-- ==== Sys2Proof/Machine/March.lean ====
section
/-!
DEFINITION. The March load (R385 to R391), the March report (R392), and its log in the boot flash (R393).
-/

namespace Sys2Proof.Machine

/-! ### The fields of the records (R388, R394) -/

/-- What a field entry sets: one register field in its instances, one word of a register, an isolation mark, a user
offset within a bound. -/
inductive MarchFld where
  | plain (f : Fld) (is : List Nat)
  | image (r : Reg) (i w : Nat)
  | isolate (c : Nat)
  | cal (key bound : Nat)

/-- The records whose fields each set one register field: `rtype`, `fid`, field. -/
def marchPlain : List (Nat × Nat × Fld) :=
  [(0x10, 1, .FAB_ID_dev_id), (0x10, 2, .FAB_CFG_hop_limit), (0x10, 3, .FAB_CFG_rtt_budget_us),
    (0x10, 4, .FAB_CFG_ethertype), (0x10, 5, .SEC_RELAY_relay_accept), (0x11, 1, .FAB_PORT_CFG_mode),
    (0x11, 2, .FAB_PORT_CFG_width), (0x11, 3, .FAB_PORT_CFG_ptp_en), (0x11, 4, .FAB_PORT_CFG_pfc_en),
    (0x11, 5, .FAB_PORT_CFG_pfc_prio), (0x11, 6, .FAB_PORT_CFG_jumbo), (0x11, 7, .FAB_PORT_CFG_rto_us),
    (0x11, 8, .FAB_PORT_CFG_asym_ns), (0x11, 9, .FAB_PORT_MAC_mac), (0x20, 1, .TIM_CFG_domain),
    (0x20, 2, .TIM_CFG_transport), (0x20, 3, .TIM_CFG_lock_thr_ns), (0x20, 4, .TIM_CFG_max_slew_ppm),
    (0x30, 1, .PWR_CAP_cap_w), (0x40, 1, .CFG_FAR_TIER_completion_timeout_ms), (0x40, 2, .CFG_FAR_TIER_hot_add),
    (0x40, 3, .CFG_START_far_port_en)] ++
  [(0x41, 1, .CFG_MEMORY_patrol_period_h), (0x41, 2, .CFG_MEMORY_crc_retry_limit), (0x41, 3, .CFG_MEMORY_refresh_hot_c),
    (0x41, 4, .RAS_SCD_STATUS_scrub_period_h), (0x41, 5, .CFG_TILE_CHECK_unchecked_action), (0x42, 1, .PLE_CTL_migrate_en),
    (0x42, 2, .PLE_CTL_mig_cap_gbps), (0x42, 3, .PLE_CTL_epoch_ms), (0x42, 4, .PLE_CTL_sample_shift),
    (0x42, 5, .PLE_SEASON_warm_thr), (0x42, 6, .PLE_SEASON_cool_thr), (0x42, 7, .PLE_SEASON_min_dwell),
    (0x42, 8, .PLE_SEASON_decay_shift), (0x42, 9, .PLE_WATER_low_water_pm), (0x42, 10, .PLE_WATER_high_water_pm),
    (0x42, 11, .PLE_WP_aff_weight)] ++
  [(0x50, 1, .CFE_SCHED_CFG_age_us), (0x50, 2, .CFE_SCHED_CFG_budget_default_ms), (0x50, 3, .CFG_FENCE_fence_wait_timeout_ms),
    (0x50, 4, .CFG_QUEUE_FAULTS_store_lost_stops), (0x50, 5, .CFG_SYNC_TIMEOUTS_fe_wait_timeout_ms),
    (0x50, 6, .CFG_SYNC_TIMEOUTS_dead_target_timeout_us), (0x51, 1, .CFG_HOST_hdm_size_gib), (0x51, 2, .CFG_HOST_hdm_dpn_base),
    (0x51, 3, .CFG_HOST_SUBSYS_subsys_vendor), (0x51, 4, .CFG_HOST_SUBSYS_subsys_id), (0x60, 1, .BLK_ABFT_CTL_mode),
    (0x60, 2, .BLK_ABFT_CTL_tol_shift), (0x60, 3, .CFG_START_watchdog_ms), (0x60, 4, .CFG_START_fabric_wait_ms)]

/-- The instances of a field that one field entry sets. -/
def marchInst (rt inst fid : Nat) : List Nat :=
  if rt = 0x11 then [inst]
  else if rt = 0x60 ∧ fid ≤ 2 then List.range 288
  else if rt = 0x41 ∧ fid = 4 then [0, 1]
  else [0]

/-- The current `rver` of a record type; none where it is unknown. -/
def marchVer (rt : Nat) : Option Nat :=
  if ([0x10, 0x11, 0x12, 0x30, 0x40, 0x41, 0x42, 0x50, 0x51, 0x60, 0x70] : List Nat).contains rt then some 1
  else if rt = 0x20 then some 2
  else none

/-- Bounds of the user offsets (R394). -/
def calBound : Nat → Nat
  | 1 => 10
  | 2 => 10
  | 3 => 24
  | 4 => 200
  | 5 => 20000
  | 6 => 20
  | 7 => 2
  | _ => 0

/-- The images of FABRIC_TABLES: how many indices a `fid` has, and what an index names. -/
def marchTable (fid idx : Nat) : Option (Bool × MarchFld) :=
  match fid with
  | 1 => some (decide (idx < 65536), .image .FAB_ROUTE idx 0)
  | 2 => some (decide (idx < 4096), .image .FAB_NBR idx 0)
  | 3 => some (decide (idx < 256), .image .FAB_EXPORT idx 0)
  | 4 => some (decide (idx < 256), .image .FAB_EXPORT idx 1)
  | 5 => some (decide (idx < 256), .image .FAB_CGRP idx 0)
  | 6 => some (decide (idx < 16384), .image .FAB_CGRP_MEMBERS (idx / 64) (idx % 64))
  | _ => none

/-- What a field entry names, and whether its `idx` is in range; none for an unknown `fid`. -/
def marchFld (rt inst fid idx : Nat) : Option (Bool × MarchFld) :=
  if rt = 0x12 then marchTable fid idx
  else if rt = 0x70 then
    (if fid = 0 ∨ fid > 7 then none else some (decide (idx < calCount fid), .cal (65536 * fid + idx) (calBound fid)))
  else if rt = 0x60 ∧ fid = 5 then
    some (decide (idx / 256 < 24) && decide (idx / 16 % 16 < 12) && decide (idx % 16 < 9),
      .isolate ((idx / 256 * 12 + idx / 16 % 16) * 9 + idx % 16))
  else
    (marchPlain.find? (fun e => e.1 == rt && e.2.1 == fid)).map
      (fun e => (decide (idx = 0), .plain e.2.2 (marchInst rt inst fid)))

/-! ### The report (R392) -/

/-- The reasons. -/
def mrClamped : Nat := 0x01
def mrDefaulted : Nat := 0x02
def mrReserved : Nat := 0x03
def mrDependent : Nat := 0x04
def mrUnknownField : Nat := 0x10
def mrDuplicate : Nat := 0x11
def mrIndex : Nat := 0x12
def mrRecordCrc : Nat := 0x20
def mrUnknownRecord : Nat := 0x21
def mrOld : Nat := 0x22
def mrNewer : Nat := 0x23
def mrNoImage : Nat := 0x30
def mrHeader : Nat := 0x31
def mrTruncated : Nat := 0x32
def mrIsolate : Nat := 0x33

/-- An entry of the report as its 32 bytes. -/
def marchEntry (rt inst reason fid idx given applied ordinal : Nat) : List Byte :=
  let l := natLe 2 rt ++ natLe 1 inst ++ natLe 1 reason ++ natLe 2 fid ++ natLe 2 idx ++ natLe 8 given ++ natLe 8 applied
    ++ natLe 4 ordinal
  l ++ natLe 4 (crc32c l)

/-- The load as it goes: the state, the entries made so far (newest first), the field entries already set with their
records' positions and the values the image gives, the records whose fields were checked, those ignored. -/
structure March where
  st      : State
  entries : List (List Byte)
  sets    : List ((Nat × Nat × Nat × Nat) × Nat × Nat)
  read    : Nat
  ignored : Nat

def March.note (m : March) (e : List Byte) : March := { m with entries := e :: m.entries }

/-! ### Fields -/

/-- The fields whose values are enumerated, with the highest defined value (R129, R344, R377). -/
def Fld.lastEnum : Fld → Option Nat
  | .FAB_PORT_CFG_mode => some 3
  | .FAB_PORT_CFG_width => some 2
  | .TIM_CFG_transport => some 2
  | .BLK_ABFT_CTL_mode => some 2
  | _ => none

/-- A plain field's value applied, with the reason of its correction: 0 for none. -/
def marchValue (f : Fld) (v : Nat) : Nat × Nat :=
  match f.lastEnum with
  | some n => if v > n then (if f = .TIM_CFG_transport then 2 else f.desc.reset, mrDefaulted) else (v, 0)
  | none =>
    let x := clampTo (f.range.getD (0, 2 ^ f.desc.width - 1)) v
    (x, if x = v then 0 else mrClamped)

/-- A signed value of 64 bits brought within bounds, with the reason of its correction. -/
def marchSigned (lo hi : Int) (v : Nat) : Int × Nat :=
  let x := sgn 64 v
  let y := max lo (min hi x)
  (y, if x = y then 0 else mrClamped)

/-- The bits of word `w` of a register that a field covers, and those that RWL fields cover. -/
def Reg.wordMask (r : Reg) (w : Nat) (rwl : Bool) : Nat :=
  (r.flds.map (fun f =>
    if !rwl || f.desc.acc == .RWL then (2 ^ f.desc.width - 1) * 2 ^ f.desc.lsb / 2 ^ (64 * w) % 2 ^ 64 else 0)).sum

/-- R388: an image that holds an undefined value. -/
def badImage (r : Reg) (w v : Nat) : Bool :=
  match r with
  | .FAB_ROUTE => decide (bits v 0 4 > 11) || decide (bits v 6 4 > 11)
  | .FAB_EXPORT => w == 0 && (decide (bits v 32 29 > 2 ^ 28) || (v.testBit 63 && bits v 32 29 == 0))
  | .FAB_CGRP => bits v 0 9 == 1 || decide (bits v 0 9 > 256)
  | _ => false

/-- One word of a register set by an image. -/
def State.putImage (s : State) (r : Reg) (i w v : Nat) : State :=
  s.each r.flds (fun s f =>
    if f.desc.acc != .RWL then s
    else
      let old := s.fld f i * 2 ^ f.desc.lsb
      let m := (2 ^ 64 - 1) * 2 ^ (64 * w)
      s.setFld f i (((old - (old &&& m)) + v * 2 ^ (64 * w)) / 2 ^ f.desc.lsb))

**Work required**
The expected output is the exact run of lines from the start of the entries through the line with "(R388, R394) -/", inclusive.

**Answer space**
-- ==== Sys2Proof/Machine/March.lean ====
section
/-!
DEFINITION. The March load (R385 to R391), the March report (R392), and its log in the boot flash (R393).
-/

namespace Sys2Proof.Machine

/-! ### The fields of the records (R388, R394) -/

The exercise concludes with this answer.